God of Metaphysics?

God of Metaphysics? February 16, 2018

Toward the end of a chapter on divine simplicity in his Engaging the Doctrine of Creation, Matthew Levering favorably quotes the following what Oliva Blanchette:

“Metaphysics,more than anything else in philosophy, has to do with the question of transcendence, especially the kind of transcendence that is presupposed in properly religious belief. . . . Metaphysics may not begin with any idea of God in mind, but pushed to its ultimate limit, metaphysics ends up with such an idea, as of something that is totally transcendent to anything that can be given in our experience. As a rational discourse it is an ontology, a science of being as being, not a theology, much less an ontotheology. If the idea of God or of the first universal Cause enters into its discourse, it is not as part of what is taken to be its subject, namely, being, which is inclusive of all that we can know immediately in experience, or mediately by reasoning from effect to cause. God is not known as another thing we can know in the universe, nor can be numbered among the things or finite spirits we do find in the universe. Metaphysics knows God only as totally transcendent to the universe” (105, fn 97).

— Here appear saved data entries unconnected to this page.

-- ==== Sys2Proof/Tests/Slice0.lean ====
section
/-! SUPPORT. The author's tests. Expected results come from spec/95_test_vectors.md and the examples of the rules; the
parameters are the example values at the head of that file. Then a witness for every statement with hypotheses. -/

namespace Sys2Proof.Tests

open Sys2Proof.Machine

/-! ## The example block -/

/-- The candidate table of 40_crc R132, from the closed form the rule gives. -/
def tableByte (i : Nat) : Byte := BitVec.ofNat 8 (2 * i) ^^^ (if i < 128 then 0x00 else 0x19)

/-- The example parameters of 95_test_vectors, with two units or one. -/
def params (two : Bool) : Params :=
  { crc8Table := ⟨((List.range 256).map tableByte).toArray, by simp⟩
    crc8Init := 0x00
    bitTimeExtra := 0
    quietExtra := 0
    byteGap := 1
    breakHoldExtra := 0
    rxBufExtra := 0
    txMaxExtra := 33
    ringExtra := 63
    evqExtra := 15
    lineEcho := true
    addressMask := 0x80
    forwarding := two }

/-- The booted idle unit of 95_test_vectors section 3. -/
def booted : Block := { Block.powerOn (params false) .first with listening := true, cb := some 1 }

/-- A machine of one unit. -/
def on (n : Block) : State :=
  { params := params false, first := n, second := none, cur := .first, inbox := [], turns := [], turn := 0 }

/-- A machine of two units, the second addressed. -/
def onSecond (n : Block) : State :=
  { params := params true, first := booted, second := some { n with id := .second }, cur := .second, inbox := [],
    turns := [], turn := 0 }

/-- The unit after operations, if they all complete. -/
def after (is : List Instr) (s : State) : Option Block :=
  match execAll is s with
  | .next t => t.here?
  | _ => none

/-- The last thing that left the unit. -/
def last (is : List Instr) (s : State) : Option Output := (after is s).bind fun n => n.out.getLast?

/-- The telegram `E` of V1. -/
def telegramE : Telegram :=
  { operation := .write, sourceId := 0x08, destinationId := 0x19, typeId := 0x01E4, offset := 0
    data := [0x00, 0x2D, 0x2D, 0x00, 0x00, 0xC8, 0x3D, 0x02, 0x6C, 0x64, 0x29, 0x03, 0x00, 0x02, 0x48, 0x00, 0x00,
      0x00, 0x00, 0x01, 0xED, 0x11, 0x00, 0x02, 0x6C, 0x00, 0x00] }

/-- The frame of V1. -/
def frameV1 : List Byte := [0x88, 0x19, 0xFF, 0x00, 0x00, 0xE4] ++ telegramE.data ++ [0x5E]

/-- A telegram from 0B to 08. -/
def tg (op : Operation) (ty : Half) (off : Byte) (data : List Byte) : Telegram :=
  { operation := op, sourceId := 0x0B, destinationId := 0x08, typeId := ty, offset := off, data := data }

/-! ## Ill-formed operations are refused by the check (WellFormed) -/

theorem test_wf_refuses_operands :
    (Instr.crc8Chk [] 0).wf = false ∧ (Instr.crc8Chk [1, 2] 1).wf = false ∧ (Instr.decode [1, 2] 3).wf = false
    ∧ (Instr.fxLocate telegramE 0 0).wf = false ∧ (Instr.fxU telegramE 0 0).wf = false
    ∧ (Instr.fxU telegramE 0 5).wf = false ∧ (Instr.fxS telegramE 0 0).wf = false ∧ (Instr.fxS telegramE 0 5).wf = false
    ∧ (Instr.fxBit telegramE 0 8).wf = false ∧ (Instr.rxEvData 0).wf = false ∧ (Instr.brk 10).wf = false := by decide

theorem test_wf_refuses_numbers :
    (Instr.classify 4294967296).wf = false ∧ (Instr.fxLocate telegramE 4294967296 1).wf = false
    ∧ (Instr.fxLocate telegramE 0 4294967296).wf = false ∧ (Instr.fxU telegramE 4294967296 1).wf = false
    ∧ (Instr.fxS telegramE 4294967296 1).wf = false ∧ (Instr.fxS24 telegramE 4294967296).wf = false
    ∧ (Instr.fxBit telegramE 4294967296 0).wf = false ∧ (Instr.rxEvData 4294967296).wf = false
    ∧ (Instr.cbRegister 4294967296).wf = false := by decide

theorem test_wf_refuses_rows :
    (Instr.decXrd [0x8B, 0x08, 0xFF, 0, 0, 0, 0]).wf = false ∧ (Instr.decXwr [0x8B, 0x88, 0xFF, 0, 0, 0, 0, 0]).wf = false
    ∧ (Instr.decLeg [0x8B, 0x08, 0xFF, 0, 1, 0xEE]).wf = false ∧ (Instr.decTooshort [1, 2, 3, 4, 5]).wf = false
    ∧ (Instr.encLegRd (tg .write 2 0 [])).wf = false ∧ (Instr.encLegWr (tg .write 0x100 0 [])).wf = false
    ∧ (Instr.encXRd (tg .read 0xFF 0 [])).wf = false ∧ (Instr.encXWr (tg .readWithData 0x100 0 [])).wf = false := by decide

/-- A byte sequence too long for the length field of a request is ill formed. -/
theorem test_wf_refuses_long_sequences (bs : List Byte) (h : 4294967296 ≤ bs.length) :
    (Instr.crc8Blk bs).wf = false ∧ (Instr.encode { telegramE with data := bs }).wf = false
    ∧ (Instr.rxDeliver bs).wf = false ∧ (Instr.txStart bs .ext).wf = false
    ∧ (Instr.fxS24 { telegramE with data := bs } 0).wf = false := by
  simp [Instr.wf, fitsBytes, fitsNat]; omega

/-! ## Words written out from the encodings -/

theorem test_decode_crc_words :
    decode (.op [0x01]) = .ok .crc8Clr ∧ decode (.op [0x02, 0x88]) = .ok (.crc8Upd 0x88)
    ∧ decode (.op [0x03]) = .ok .crc8Rd ∧ decode (.op [0x04, 0, 0, 0, 2, 0x80, 0x00]) = .ok (.crc8Blk [0x80, 0x00])
    ∧ decode (.op [0x05, 0, 0, 0, 1, 0, 0, 0, 1, 0x00]) = .ok (.crc8Chk [0x00] 1) := by decide

theorem test_decode_codec_words :
    decode (.op [0x10, 0, 0, 0, 1, 0, 0, 0, 1, 0x8B]) = .ok (.decode [0x8B] 1)
    ∧ decode (.op [0x11, 2, 0x0B, 0x08, 0x01, 0x00, 5, 0, 0, 0, 2, 0xAA, 0xBB])
        = .ok (.encode (tg .write 0x0100 5 [0xAA, 0xBB]))
    ∧ decode (.op [0x12, 0, 0, 0, 34]) = .ok (.classify 34) := by decide

theorem test_decode_field_words :
    decode (.op [0x20, 0, 0, 0, 26, 0, 0, 0, 1, 0, 0x0B, 0x08, 0, 2, 0, 0, 0, 0, 0])
        = .ok (.fxLocate (tg .read 2 0 []) 26 1)
    ∧ decode (.op [0x21, 0, 0, 0, 7, 0, 0, 0, 2, 0, 0x0B, 0x08, 0, 2, 0, 0, 0, 0, 0]) = .ok (.fxU (tg .read 2 0 []) 7 2)
    ∧ decode (.op [0x22, 0, 0, 0, 7, 0, 0, 0, 2, 0, 0x0B, 0x08, 0, 2, 0, 0, 0, 0, 0]) = .ok (.fxS (tg .read 2 0 []) 7 2)
    ∧ decode (.op [0x23, 0, 0, 1, 0, 3, 0x0B, 0x08, 0, 2, 0, 0, 0, 0, 0]) = .ok (.fxS24 (tg .broadcast 2 0 []) 256)
    ∧ decode (.op [0x24, 0, 0, 0, 11, 0, 0, 0, 7, 1, 0x0B, 0x08, 0, 2, 0, 0, 0, 0, 0])
        = .ok (.fxBit (tg .readWithData 2 0 []) 11 7) := by decide

theorem test_decode_receive_words :
    decode (.op [0x30, 0x8B]) = .ok (.lineChar 0x8B) ∧ decode (.op [0x31]) = .ok .lineBreak
    ∧ decode (.op [0x32]) = .ok .rxWait ∧ decode (.op [0x33, 0, 0, 0, 2]) = .ok (.rxEvData 2)
    ∧ decode (.op [0x34]) = .ok .rxEvBreak ∧ decode (.op [0x35]) = .ok .rxEvRingovf
    ∧ decode (.op [0x36]) = .ok .rxEvQfull ∧ decode (.op [0x37]) = .ok .rxEvTimeout
    ∧ decode (.op [0x38, 0, 0, 0, 1, 0x8B]) = .ok (.rxDeliver [0x8B]) ∧ decode (.op [0x39]) = .ok .cbReturn := by decide

theorem test_decode_transmit_words :
    decode (.op [0x40, 0, 0, 0, 0, 1, 0x8B]) = .ok (.txStart [0x8B] .loop) ∧ decode (.op [0x41]) = .ok .txByte
    ∧ decode (.op [0x42]) = .ok .txGap ∧ decode (.op [0x43]) = .ok .txBrkAssert
    ∧ decode (.op [0x44]) = .ok .txBrkRelease ∧ decode (.op [0x45, 1]) = .ok (.txSendbreak .ext)
    ∧ decode (.op [0x46, 0]) = .ok (.dlyStart .byteGap) ∧ decode (.op [0x46, 1]) = .ok (.dlyStart .breakHold)
    ∧ decode (.op [0x47]) = .ok .dlyExpire := by decide
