/-- The BIST element results a run reports: element, outcome code of Table 19-2, and failing instances
(instance, failing cells, data words, whether repaired). -/
structure BistFail where
  element : Nat
  inst : Nat
  failBits : Nat
  data0 : Nat
  data1 : Nat
  /-- Failing rows and columns as (row, column) pairs, in address order. -/
  cells : List (Nat × Nat)
  deriving DecidableEq, Repr

/-- What a DRAM training finds (R281, R306, R307): geometry, lane words (DMC_LANE*n*), DFE taps, the first failing lane, a
failed verification, and the duration in 0.1 ms. -/
structure TrainRes where
  badLane : Option Nat
  verifyFail : Bool
  density : Nat
  width : Nat
  /-- The identity read of each unit (2 × channel + rank) × 2 + subchannel; empty where no device answers. -/
  ids : List (List Nat)
  lanes : List Nat
  dfe : List Nat
  time : Nat
  deriving DecidableEq, Repr

/-- What a Watchman frame operation finds in the stored frame (R361, R367): a corrected single-bit error, an uncorrectable
word or failed CRC outside RAM words, RAM words that are uncorrectable, the frame data as read, and whether the source
plane's frame fails its own check. -/
structure FrameFind where
  corrected : Bool
  bad : Bool
  ramBad : Nat
  asRead : Nat
  planeBad : Bool
  deriving DecidableEq, Repr

/-- What the programming of a group of 8 frames finds: a frame of the group that failed twice (R334), and the frames, one bit each, whose write
counter is uncorrectable (R374). -/
structure GroupProg where
  bad : Option Nat
  cntUe : Nat
  deriving DecidableEq, Repr

/-- The margin read of one frame (R371, R372): class (0 PASS, 1 WARN, 2 PLANE_UE), whether the bank's frame checks CLEAN or
CORRECTED before a refresh, and whether the frame passes after it. -/
structure MarginFind where
  cls : Nat
  bankOk : Bool
  cured : Bool
  /-- The frame's write counter is found uncorrectable (R374). -/
  cntUe : Bool
  deriving DecidableEq, Repr

/-- What a start observes (16): PUDC_N twice, PERST_N, the banks whose VIO is good, and whether each firmware copy
verifies. -/
structure StartObs where
  pudc0 : Bool
  pudc1 : Bool
  perst : Bool
  vioOk : Nat
  fw0 : Bool
  fw1 : Bool
  deriving DecidableEq, Repr

/-- What the host's enumeration has written when the link reaches L0 (R225, R231): Bus Master Enable and MSI-X Enable by function (bit 0 PF0, 1 PF1,
1 + v VF v), the masked MSI-X vectors as (function, vector), and the values of the seven BARs of Table 07-3. -/
structure HostEnum where
  bme : Nat
  msixEn : Nat
  msixMasked : List (Nat × Nat)
  bars : List Nat
  deriving DecidableEq, Repr

/-- An outstanding window read and the time at which it is looked at (R233). -/
structure WinTmo where
  rid : Nat
  t : Nat
  deriving DecidableEq, Repr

But, pace Blanchette, this is a theology, a theology of a “totally transcendent” God. Whether that is a true or false theology depends on how we take “totally” in that phrase. If it excludes immanence, then it’s a false theology; if the totally transcendent God is immanent precisely because of His total transcendence, we are talking about the Creator God who actually is.

The quotation also raises questions about the data on which metaphysics muses. Blanchette says that it is concerned with “being” and that this includes what we know “immediately in experience” or “mediately by reasoning.” That seems to exclude things we know by testimony, which is the source of much, perhaps most, of what we know.

We can state the objection pointedly: Is the incarnation and crucifixion of the Son of God part of the data of metaphysics? It would seem not, since the incarnation is neither known immediately in experience or mediately by reasoning. But then, a Christian metaphysician (much less a theologian) will wonder if Blanchette has excluded the most important bit of information we have about God.

More positively: Shouldn’t the incarnation of the real Son of the real God have some place – a central or foundational one – in defining what we mean by “God” or “divinity”?